Could these differences be attributed simply to random number seeds? Or other changes/features in the v3.6.0 release? Others with an interest in the difference details are invited to take a look for themselves. The files are at SLAC, e.g., for visit "000000":
TW-phoSim-r3: /nfs/farm/g/desc/u1/Pipeline-tasks/TW-phoSim-r3/phosim_output/000000/R22_S11/output
TW-phoSim-r3-MT: /nfs/farm/g/desc/u1/Pipeline-tasks/TW-phoSim-r3-MT/phosim_output/000000/R22_S11/output
TW-phoSim-r3-noMT /nfs/farm/g/desc/u1/Pipeline-tasks/TW-phoSim-r3-noMT/phosim_output/000000/R22_S11/output
Note that the visit index, "000000", may be replaced by "000001" through "000009" for TW-phoSim-r3-MT, and through "000004" for TW-phoSim-r3-noMT.
There was one configuration hiccup associated with v3.6.0. A new dependency on the phoSim installation's data/sky directory suddenly appeared and required the 'sky' directory to be placed adjacent to the (staged) copy of the SEDs. Perhaps John, and Co. could comment on whether this is a bug or a feature?
Please feel free to add comments to this issue thread.
@LSSTDESC/twinkles PhoSim v3.6 is out!
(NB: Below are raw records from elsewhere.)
-- ==== Sys2Proof/Syntax.lean ====
section
/-! DEFINITION. Syntax.lean: the commands of the device, one constructor for each row of the table of
operations and events, with the operands that the row's encoding or event carries. -/

namespace Sys2Proof

/-- Who executes an instruction of the Uarra set (Table 2.1): one engine thread, the Triad's three
voted cores in step (R362), one Triad core in split operation (R378), or one Tally core. -/
inductive Agent where
  | thread (t : Fin 512)
  | triad
  | triadCore (i : Fin 3)
  | tally (c : Fin 4)
  deriving DecidableEq, Repr

/-- Who reads or writes a register of the internal map outside an instruction: the Triad's cores together, one of its cores in split
operation (R378), a Tally core, or the host through BAR0 (Table 1.5). -/
inductive Reader where
  | triad
  | triadCore (i : Fin 3)
  | tally (c : Fin 4)
  | host
  deriving DecidableEq, Repr

/-- The register fields and guard of a word of format A (Table 2.2). -/
structure FmtA where
  d : BitVec 6
  a : BitVec 6
  b : BitVec 6
  g : BitVec 3
  deriving DecidableEq, Repr

/-- The fields of a word of format I or M (Table 2.2): imm is imm10 or the byte offset. -/
structure FmtI where
  d : BitVec 6
  a : BitVec 6
  imm : BitVec 10
  g : BitVec 3
  deriving DecidableEq, Repr

/-- The fields of a word of format L (Table 2.2). -/
structure FmtL where
  d : BitVec 6
  imm : BitVec 16
  g : BitVec 3
  deriving DecidableEq, Repr

/-- The fields of a word of format B (Table 2.2): sense, predicate, displacement in words. -/
structure FmtB where
  t : Bool
  p : BitVec 3
  disp : BitVec 21
  deriving DecidableEq, Repr

/-- The fields of an X instruction (Table 2.2): word 1's registers and guard, and word 2. -/
structure FmtX where
  d : BitVec 6
  a : BitVec 6
  b : BitVec 6
  g : BitVec 3
  desc : BitVec 32
  deriving DecidableEq, Repr

/-- What the PHY and the PCS of a port report with a received frame (R322, R340): a received error symbol or a misaligned end, and the FEC
blocks corrected and not correctable; and, of a frame received in fragments, how long before its last bit the first bit behind its start
frame delimiter came, in ps (R304). -/
structure RxLine where
  errored : Bool
  corrected : BitVec 16
  uncorrected : BitVec 16
  elapsed : Option (BitVec 40) := none
  deriving DecidableEq, Repr

/-- What MACsec in Face found on a received frame (R330): no protection; verified by an association with a packet
number; or a failed verification. -/
inductive SecMark where
  | clear
  | verified (sa : Fin 512) (pn : BitVec 64)
  | failed
  deriving DecidableEq, Repr

/-- The two copies of the voter (R371): bit k of a copy is set where a physical fault makes it answer pattern k of the self-test with an
outcome other than that of Table 12.2. -/
structure Voter where
  a : BitVec 8
  b : BitVec 8
  deriving DecidableEq, Repr

/-- A voter without a fault. -/
def Voter.sound : Voter := { a := 0#8, b := 0#8 }

/-- Format of a CAN frame. -/
inductive CanFmt where
  | classical
  | fd
  | xl
  deriving DecidableEq, Repr

/-- A CAN frame: identifier (priority identifier for XL), flags and payload; SDT, VCID and AF are XL's. -/
structure CanMsg where
  fmt : CanFmt
  ide : Bool
  id : Nat
  rtr : Bool
  brs : Bool
  esi : Bool
  sec : Bool
  rrs : Bool
  sdt : Nat
  vcid : Nat
  af : Nat
  payload : List Byte
  deriving DecidableEq, Repr

/-- A change of the state delta (Table 13.6). -/
inductive DeltaRec where
  | entrySet (table width key data : Nat)
  | entryRemove (table width key : Nat)
  | connSet (key word : Nat)
  | connRemove (key : Nat)
  | gen (func value : Nat)
  | freeze (partner : Nat)
  | thaw (partner : Nat)
  deriving DecidableEq, Repr

/-- The seal of a delta (Table 13.7). -/
structure Seal where
  tick : Nat
  renew : Bool
  lag : Bool
  records : Nat
  bytes : Nat
  check : Nat
  deriving DecidableEq, Repr

/-- A chunk of a delta or of a bulk transfer, with the seal when it is the last of a delta. -/
structure Chunk where
  index : Nat
  last : Bool
  recs : List DeltaRec
  sealed : Option Seal
  deriving DecidableEq, Repr


/-- A BEAT on receipt (Table 13.2): the sender's SIDE, tick count, lease length, YIELD_ON_LOSS, TAKE_ON_EXPIRY, ROLE and
COMMIT_DIGEST, and the boundary skew in ns that the exchange measures. -/
structure Beat where
  side : Bool
  tick : BitVec 64
  leaseLen : Fin 32
  yieldOnLoss : Bool
  takeOnExpiry : Bool
  role : Fin 5
  digest : BitVec 32
  skew : BitVec 16
  deriving DecidableEq, Repr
The release email from the PhoSim team is pasted in below for our records. Congratulations, and a big thank you, to @johnrpeterson et al :-)
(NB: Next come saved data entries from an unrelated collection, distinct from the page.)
/-- The words of an instruction of the Uarra set; none for an event or a register command. -/
def words (i : Instr) : Option (BitVec 32 × Option (BitVec 32)) :=
  match i with
  | .add _ f => some (encA 0x00 f 0, none)
  | .sub _ f => some (encA 0x00 f 1, none)
  | .mul _ f => some (encA 0x00 f 2, none)
  | .mulhu _ f => some (encA 0x00 f 3, none)
  | .min _ f => some (encA 0x00 f 4, none)
  | .max _ f => some (encA 0x00 f 5, none)
  | .minu _ f => some (encA 0x00 f 6, none)
  | .maxu _ f => some (encA 0x00 f 7, none)
  | .and _ f => some (encA 0x01 f 0, none)
  | .or _ f => some (encA 0x01 f 1, none)
  | .xor _ f => some (encA 0x01 f 2, none)
  | .andn _ f => some (encA 0x01 f 3, none)
  | .orn _ f => some (encA 0x01 f 4, none)
  | .xnor _ f => some (encA 0x01 f 5, none)
  | .sll _ f => some (encA 0x02 f 0, none)
  | .srl _ f => some (encA 0x02 f 1, none)
  | .sra _ f => some (encA 0x02 f 2, none)
  | .rol _ f => some (encA 0x02 f 3, none)
  | .ror _ f => some (encA 0x02 f 4, none)
  | .clz _ f => some (encA 0x03 f 0, none)
  | .ctz _ f => some (encA 0x03 f 1, none)
  | .popc _ f => some (encA 0x03 f 2, none)
  | .bswap _ f => some (encA 0x03 f 3, none)
  | .bswap32 _ f => some (encA 0x03 f 4, none)
  | .bswap16 _ f => some (encA 0x03 f 5, none)
  | .cmpeq _ f => some (encA 0x04 f 0, none)
  | .cmpne _ f => some (encA 0x04 f 1, none)
  | .cmplt _ f => some (encA 0x04 f 2, none)
  | .cmpltu _ f => some (encA 0x04 f 3, none)
  | .cmple _ f => some (encA 0x04 f 4, none)
  | .cmpleu _ f => some (encA 0x04 f 5, none)
  | .tstz _ f => some (encA 0x04 f 6, none)
  | .tstnz _ f => some (encA 0x04 f 7, none)
  | .sel _ n f => some (encA 0x05 f n.toNat, none)
  | .pand _ f => some (encA 0x07 f 0, none)
  | .por _ f => some (encA 0x07 f 1, none)
  | .pxor _ f => some (encA 0x07 f 2, none)
  | .pandn _ f => some (encA 0x07 f 3, none)
  | .ptow _ f => some (encA 0x07 f 4, none)
  | .wtop _ f => some (encA 0x07 f 5, none)
  | .divu _ f => some (encA 0x08 f 0, none)
  | .remu _ f => some (encA 0x08 f 1, none)
  | .divs _ f => some (encA 0x08 f 2, none)
  | .rems _ f => some (encA 0x08 f 3, none)
  | .addi _ f => some (encI 0x20 f, none)
  | .andi _ f => some (encI 0x21 f, none)
  | .ori _ f => some (encI 0x22 f, none)
  | .xori _ f => some (encI 0x23 f, none)
  | .slli _ f => some (encI 0x24 f, none)
  | .srli _ f => some (encI 0x25 f, none)
  | .srai _ f => some (encI 0x26 f, none)
  | .mov _ f => some (encI 0x27 f, none)
  | .extu _ f => some (encI 0x28 f, none)
  | .exts _ f => some (encI 0x29 f, none)
  | .ins _ f => some (encI 0x2a f, none)
  | .cmpeqi _ f => some (encI 0x2b f, none)
  | .cmplti _ f => some (encI 0x2c f, none)
  | .cmpltui _ f => some (encI 0x2d f, none)
  | .tsti _ f => some (encI 0x2e f, none)
  | .li _ f => some (encL 0x30 f, none)
  | .liz _ f => some (encL 0x31 f, none)
  | .mk16 _ f => some (encL 0x32 f, none)
  | .mk32 _ f => some (encL 0x33 f, none)
  | .mk48 _ f => some (encL 0x34 f, none)
  | .ld8u _ f => some (encI 0x40 f, none)
  | .ld16u _ f => some (encI 0x41 f, none)
  | .ld32u _ f => some (encI 0x42 f, none)
  | .ld64 _ f => some (encI 0x43 f, none)
  | .ld8s _ f => some (encI 0x44 f, none)
  | .ld16s _ f => some (encI 0x45 f, none)
  | .ld32s _ f => some (encI 0x46 f, none)
  | .st8 _ f => some (encI 0x48 f, none)
  | .st16 _ f => some (encI 0x49 f, none)
  | .st32 _ f => some (encI 0x4a f, none)
  | .st64 _ f => some (encI 0x4b f, none)
  | .ldk _ f => some (encI 0x4c f, none)
  | .amoadd _ fn f => some (encA 0x4e f fn.toNat, none)
  | .br _ f => some (encB 0x50 f, none)
  | .call _ f => some (encB 0x51 f, none)
  | .ret _ fn f => some (encA 0x52 f fn.toNat, none)
  | .loop _ f => some (encI 0x53 f, none)
  | .loopr _ f => some (encI 0x54 f, none)
  | .jr _ f => some (encA 0x55 f 0, none)
  | .callr _ f => some (encA 0x55 f 1, none)
  | .csrr _ f => some (encI 0x58 f, none)
  | .csrw _ f => some (encI 0x59 f, none)
  | .csrs _ f => some (encI 0x5a f, none)
  | .csrc _ f => some (encI 0x5b f, none)
  | .trap _ f => some (encI 0x5c f, none)
  | .tret _ f => some (encI 0x5d f, none)
  | .wfi _ f => some (encI 0x5e f, none)
  | .fence _ f => some (encI 0x5f f, none)
  | .frd _ n f => some (encX 0x60 f (n.toNat), some f.desc)
  | .fwr _ n f => some (encX 0x61 f (n.toNat), some f.desc)
  | .fwrBuffer _ n f => some (encX 0x61 f (8 + n.toNat), some f.desc)
  | .xtr _ f => some (encX 0x62 f 0, some f.desc)
  | .csum _ f => some (encX 0x63 f 0, some f.desc)
  | .tstampShort _ n f => some (encX 0x64 f (n.toNat), some f.desc)
  | .tstampSeconds _ n f => some (encX 0x64 f (4 + n.toNat), some f.desc)
  | .tstampMark _ n f => some (encX 0x64 f (8 + n.toNat), some f.desc)
  | .lkpExact _ f => some (encX 0x65 f 0, some f.desc)
  | .lkpLpm _ f => some (encX 0x65 f 1, some f.desc)
  | .lrn _ f => some (encX 0x66 f 0, some f.desc)
  | .del _ f => some (encX 0x66 f 1, some f.desc)
  | .conLookup _ f => some (encX 0x67 f 0, some (setField 30 2 0 f.desc))
  | .conOpen _ f => some (encX 0x67 f 0, some (setField 30 2 1 f.desc))
  | .conUpdate _ f => some (encX 0x67 f 0, some (setField 30 2 2 f.desc))
  | .conClose _ f => some (encX 0x67 f 0, some (setField 30 2 3 f.desc))
  | .alloc _ f => some (encX 0x68 f 0, some f.desc)
  | .share _ f => some (encX 0x68 f 1, some f.desc)
  | .release _ f => some (encX 0x68 f 2, some f.desc)
  | .free _ f => some (encX 0x68 f 3, some f.desc)
  | .meter _ f => some (encX 0x69 f 0, some f.desc)
  | .verdictConfirm _ f => some (encX 0x6a f 0, some f.desc)
  | .verdictWithdraw _ f => some (encX 0x6a f 1, some f.desc)
  | .enq _ f => some (encX 0x6b f 0, some (setField 15 1 0 f.desc))
  | .enqBuf _ f => some (encX 0x6b f 0, some (setField 15 1 1 f.desc))
  | .mcast _ f => some (encX 0x6b f 1, some f.desc)
  | .drop _ f => some (encX 0x6c f 0, some f.desc)
  | .punt _ f => some (encX 0x6c f 1, some f.desc)
  | .recirc _ f => some (encX 0x6c f 2, some f.desc)
  | .done _ f => some (encX 0x6c f 3, some f.desc)
  | .stage _ f => some (encX 0x70 f 0, some f.desc)
  | .commit _ f => some (encX 0x71 f 0, some f.desc)
  | .abortCommit _ f => some (encX 0x72 f 0, some f.desc)
  | .abortGroup _ f => some (encX 0x72 f 1, some f.desc)
  | .thawMaster _ f => some (encX 0x73 f 0, some f.desc)
  | .thawPartner _ f => some (encX 0x73 f 1, some f.desc)
  | .gatelist _ f => some (encX 0x74 f 0, some f.desc)
  | .shaper _ f => some (encX 0x74 f 1, some f.desc)
  | .epoch _ f => some (encX 0x75 f 0, some f.desc)
  | .bank _ f => some (encX 0x75 f 1, some f.desc)
  | .leaseTake _ f => some (encX 0x76 f 0, some f.desc)
  | .leaseJoin _ f => some (encX 0x76 f 0, some f.desc)
  | .leaseForce _ f => some (encX 0x76 f 0, some f.desc)
  | .leaseRelease _ f => some (encX 0x76 f 1, some f.desc)
  | .kloadRoot _ f => some (encX 0x77 f 0, some (setField 28 4 0 f.desc))
  | .kloadFallback _ f => some (encX 0x77 f 0, some (setField 28 4 1 f.desc))
  | .kloadOtpWrite _ f _ _ _ => some (encX 0x77 f 0, some (setField 28 4 2 f.desc))
  | .kloadLifecycle _ f _ => some (encX 0x77 f 0, some (setField 28 4 3 f.desc))
  | .kloadClear _ f => some (encX 0x77 f 0, some (setField 28 4 4 f.desc))
  | .kderive _ f => some (encX 0x77 f 1, some f.desc)
  | .kwrapWrap _ f => some (encX 0x77 f 2, some (setField 31 1 0 f.desc))
  | .kwrapUnwrap _ f => some (encX 0x77 f 2, some (setField 31 1 1 f.desc))
  | .ksign _ f => some (encX 0x77 f 3, some f.desc)
  | .kverify _ f => some (encX 0x77 f 4, some f.desc)
  | _ => none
@TomGlanzman what timetable do you suggest we follow for running the remaining Twinkles 1 Run 3 "long jobs" with PhoSim 3.6, with the same commands and configuration as you used in Run 3.1, 3.2, and 3.3? I guess we'll need to check that the results from v3.6 match those from v3.5 in some of the short visits...